* _What is required_
Beginning with the first line of the data below, set down each line exactly through the line that contains "obtain ⟨hr, hlt⟩".
====== Input material
section
/-! PROOFS of the room in a symbol: with all fixed patterns drawn, each version's matrix has an unreserved cell for every bit of its
codewords, so that BITCNT counts them all (R130, R132, R186, R221). -/

namespace Sys2Proof.Machine

open Sys2Proof.Claims

/-! ### The cells of the fixed patterns outside column 6 -/

/-- The finders with their margins, the timing cells of row 6, and the format cells with the dark module, without column 6. -/
def fixedCells (side : Nat) : List (Nat × Nat) :=
  List.range 8 ×ˢ [0, 1, 2, 3, 4, 5, 7] ++ List.range 8 ×ˢ List.range' (side - 8) 8 ++
    List.range' (side - 8) 8 ×ˢ [0, 1, 2, 3, 4, 5, 7] ++ (List.range' 8 (side - 16)).map (fun c => (6, c)) ++
    (copyOne ++ copyTwo side)

theorem length_fixedCells (side : Nat) : (fixedCells side).length = 206 + (side - 16) := by
  simp only [fixedCells, List.length_append, List.length_product, List.length_range, List.length_range', List.length_map,
    copyOne, copyTwo, List.length_cons, List.length_nil]
  omega

section Fixed

variable {side r c : Nat}

theorem mem_fixedCells_of_inCorner (hside : 21 ≤ side) (hc : c ≠ 6) (h : InCorner 8 side r c) : (r, c) ∈ fixedCells side := by
  have hcolumn : c < 8 → c ∈ [0, 1, 2, 3, 4, 5, 7] := by
    intro hlt
    simp only [List.mem_cons, List.not_mem_nil, or_false]
    omega
  have hlast : ∀ x, side - 8 ≤ x ∧ x < side → x ∈ List.range' (side - 8) 8 := by
    intro x hx
    rw [List.mem_range'_1]
    omega
  simp only [fixedCells, List.mem_append]
  obtain ⟨hr, hlt⟩ | ⟨hr, hright⟩ | ⟨hlow, hhigh, hlt⟩ := h
  · exact .inl (.inl (.inl (.inl (List.pair_mem_product.2 ⟨List.mem_range.2 hr, hcolumn hlt⟩))))
  · exact .inl (.inl (.inl (.inr (List.pair_mem_product.2 ⟨List.mem_range.2 hr, hlast c hright⟩))))
  · exact .inl (.inl (.inr (List.pair_mem_product.2 ⟨hlast r ⟨hlow, hhigh⟩, hcolumn hlt⟩)))

theorem mem_fixedCells_of_inTiming (hc : c ≠ 6) (h : InTiming side r c) : (r, c) ∈ fixedCells side := by
  obtain ⟨rfl, hlow, hhigh⟩ | ⟨rfl, -⟩ := h
  · refine List.mem_append_left _ (List.mem_append_right _ (List.mem_map_of_mem ?_))
    rw [List.mem_range'_1]
    omega
  · exact absurd rfl hc

theorem mem_fixedCells_of_dark (h : r = side - 8 ∧ c = 8) : (r, c) ∈ fixedCells side := by
  obtain ⟨rfl, rfl⟩ := h
  simp [fixedCells, copyTwo]

end Fixed

/-! ### What ENCODE's first half draws -/

section Drawn

variable (s : State) (level v : Nat) (p : List Byte)

theorem planeM_buildSymbol : (s.buildSymbol level v p).planeM =
    (drawModules (BitVec.ofNat 6 (sideOf v)).toNat (Plane.fill false)).setAll
      (fmtWrites s.cfg.bitOrder (BitVec.ofNat 6 (sideOf v)).toNat (fmtWord level 0)) := by
  simp [State.buildSymbol, drawModules, drawFour, darkWrites]

theorem planeR_buildSymbol : (s.buildSymbol level v p).planeR =
    (drawReserved (BitVec.ofNat 6 (sideOf v)).toNat (Plane.fill false)).setAll
      (reserveAll (fmtWrites s.cfg.bitOrder (BitVec.ofNat 6 (sideOf v)).toNat (fmtWord level 0))) := by
  simp [State.buildSymbol, drawReserved, drawFour, darkWrites]

end Drawn

/-- A cell that no fixed pattern names stays unreserved. -/
theorem get_drawReserved_of_not_mem {side r c : Nat} (hside : 21 ≤ side) (hc : c ≠ 6) (hout : (r, c) ∉ fixedCells side)
    (p : Plane) : (drawReserved side p).get r c = p.get r c := by
  rw [drawReserved, drawFour,
    (draws_darkWrites side).get_setAll_outside _ fun h => hout (mem_fixedCells_of_dark h),
    (draws_timingWrites hside).reserveAll.get_setAll_outside _ fun h => hout (mem_fixedCells_of_inTiming hc h),
    (draws_separatorCells hside true).get_setAll_outside _ fun h => hout (mem_fixedCells_of_inCorner hside hc h.1),
    (draws_allBoxCells hside).get_setAll_outside _ fun h => hout (mem_fixedCells_of_inCorner hside hc h)]

theorem toNat_sideOf {v : Nat} (hv : 1 ≤ v ∧ v ≤ 5) : (BitVec.ofNat 6 (sideOf v)).toNat = 4 * v + 17 := by
  obtain ⟨hlow, hhigh⟩ := hv
  interval_cases v <;> rfl

/-- Every cell outside the fixed patterns and column 6 takes data. -/
theorem get_planeR_buildSymbol (s : State) (level : Nat) {v r c : Nat} (p : List Byte) (hv : 1 ≤ v ∧ v ≤ 5)
    (hr : r < 4 * v + 17) (hc : c < 4 * v + 17 ∧ c ≠ 6) (hout : (r, c) ∉ fixedCells (4 * v + 17)) :
    (s.buildSymbol level v p).planeR.get r c = some false := by
  have hside : 21 ≤ 4 * v + 17 := by omega
  have hformat : (r, c) ∉ copyOne ++ copyTwo (4 * v + 17) := fun h => hout (List.mem_append_right _ h)
  have hin : r < maxSize ∧ c < maxSize := by
    simp only [maxSize]
    omega
  rw [planeR_buildSymbol, toNat_sideOf hv, (draws_fmtWrites _ _ hside).reserveAll.get_setAll_outside _ hformat,
    get_drawReserved_of_not_mem hside hc.2 hout, Plane.get_fill, if_pos hin]

theorem length_cellOrder (side : Nat) : (cellOrder side).length = (side - 1) / 2 * (side * 2) := by
  simp [cellOrder, List.length_flatMap]

/-- The unreserved cells of each version's matrix are at least as many as the bits of its codewords (R130, R132). -/
theorem le_length_dataCells (s : State) (level : Nat) {v : Nat} (p : List Byte) (hv : 1 ≤ v ∧ v ≤ 5) :
    8 * (dOf v + nOf v) ≤ (dataCells (s.buildSymbol level v p).planeR (4 * v + 17)).length := by
  have hodd : (4 * v + 17) % 2 = 1 := by omega
  have hreserved : ∀ cell ∈ (cellOrder (4 * v + 17)).filter fun cell =>
      !((s.buildSymbol level v p).planeR.get cell.1 cell.2 == some false), cell ∈ fixedCells (4 * v + 17) := by
    rintro ⟨r, c⟩ hcell
    obtain ⟨horder, hget⟩ := List.mem_filter.1 hcell
    obtain ⟨hr, hc⟩ := (mem_cellOrder_iff hodd (by omega)).1 horder
    by_contra hout
    rw [get_planeR_buildSymbol s level p hv hr hc hout] at hget
    cases hget
  have hcount := (((nodup_cellOrder hodd (by omega)).filter _).subperm hreserved).length_le
  have hsplit := List.length_eq_length_filter_add (l := cellOrder (4 * v + 17))
    fun cell => (s.buildSymbol level v p).planeR.get cell.1 cell.2 == some false
  rw [length_fixedCells] at hcount
  rw [length_cellOrder] at hsplit
  have hroom : 8 * (dOf v + nOf v) + (206 + (4 * v + 17 - 16)) ≤ (4 * v + 17 - 1) / 2 * ((4 * v + 17) * 2) := by
    obtain ⟨hlow, hhigh⟩ := hv
    interval_cases v <;> decide
  unfold dataCells
  omega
============
* _Completed task_
section
/-! PROOFS of the room in a symbol: with all fixed patterns drawn, each version's matrix has an unreserved cell for every bit of its
codewords, so that BITCNT counts them all (R130, R132, R186, R221). -/

namespace Sys2Proof.Machine

open Sys2Proof.Claims

/-! ### The cells of the fixed patterns outside column 6 -/

/-- The finders with their margins, the timing cells of row 6, and the format cells with the dark module, without column 6. -/
def fixedCells (side : Nat) : List (Nat × Nat) :=
  List.range 8 ×ˢ [0, 1, 2, 3, 4, 5, 7] ++ List.range 8 ×ˢ List.range' (side - 8) 8 ++
    List.range' (side - 8) 8 ×ˢ [0, 1, 2, 3, 4, 5, 7] ++ (List.range' 8 (side - 16)).map (fun c => (6, c)) ++
    (copyOne ++ copyTwo side)

theorem length_fixedCells (side : Nat) : (fixedCells side).length = 206 + (side - 16) := by
  simp only [fixedCells, List.length_append, List.length_product, List.length_range, List.length_range', List.length_map,
    copyOne, copyTwo, List.length_cons, List.length_nil]
  omega

section Fixed

variable {side r c : Nat}

theorem mem_fixedCells_of_inCorner (hside : 21 ≤ side) (hc : c ≠ 6) (h : InCorner 8 side r c) : (r, c) ∈ fixedCells side := by
  have hcolumn : c < 8 → c ∈ [0, 1, 2, 3, 4, 5, 7] := by
    intro hlt
    simp only [List.mem_cons, List.not_mem_nil, or_false]
    omega
  have hlast : ∀ x, side - 8 ≤ x ∧ x < side → x ∈ List.range' (side - 8) 8 := by
    intro x hx
    rw [List.mem_range'_1]
    omega
  simp only [fixedCells, List.mem_append]
  obtain ⟨hr, hlt⟩ | ⟨hr, hright⟩ | ⟨hlow, hhigh, hlt⟩ := h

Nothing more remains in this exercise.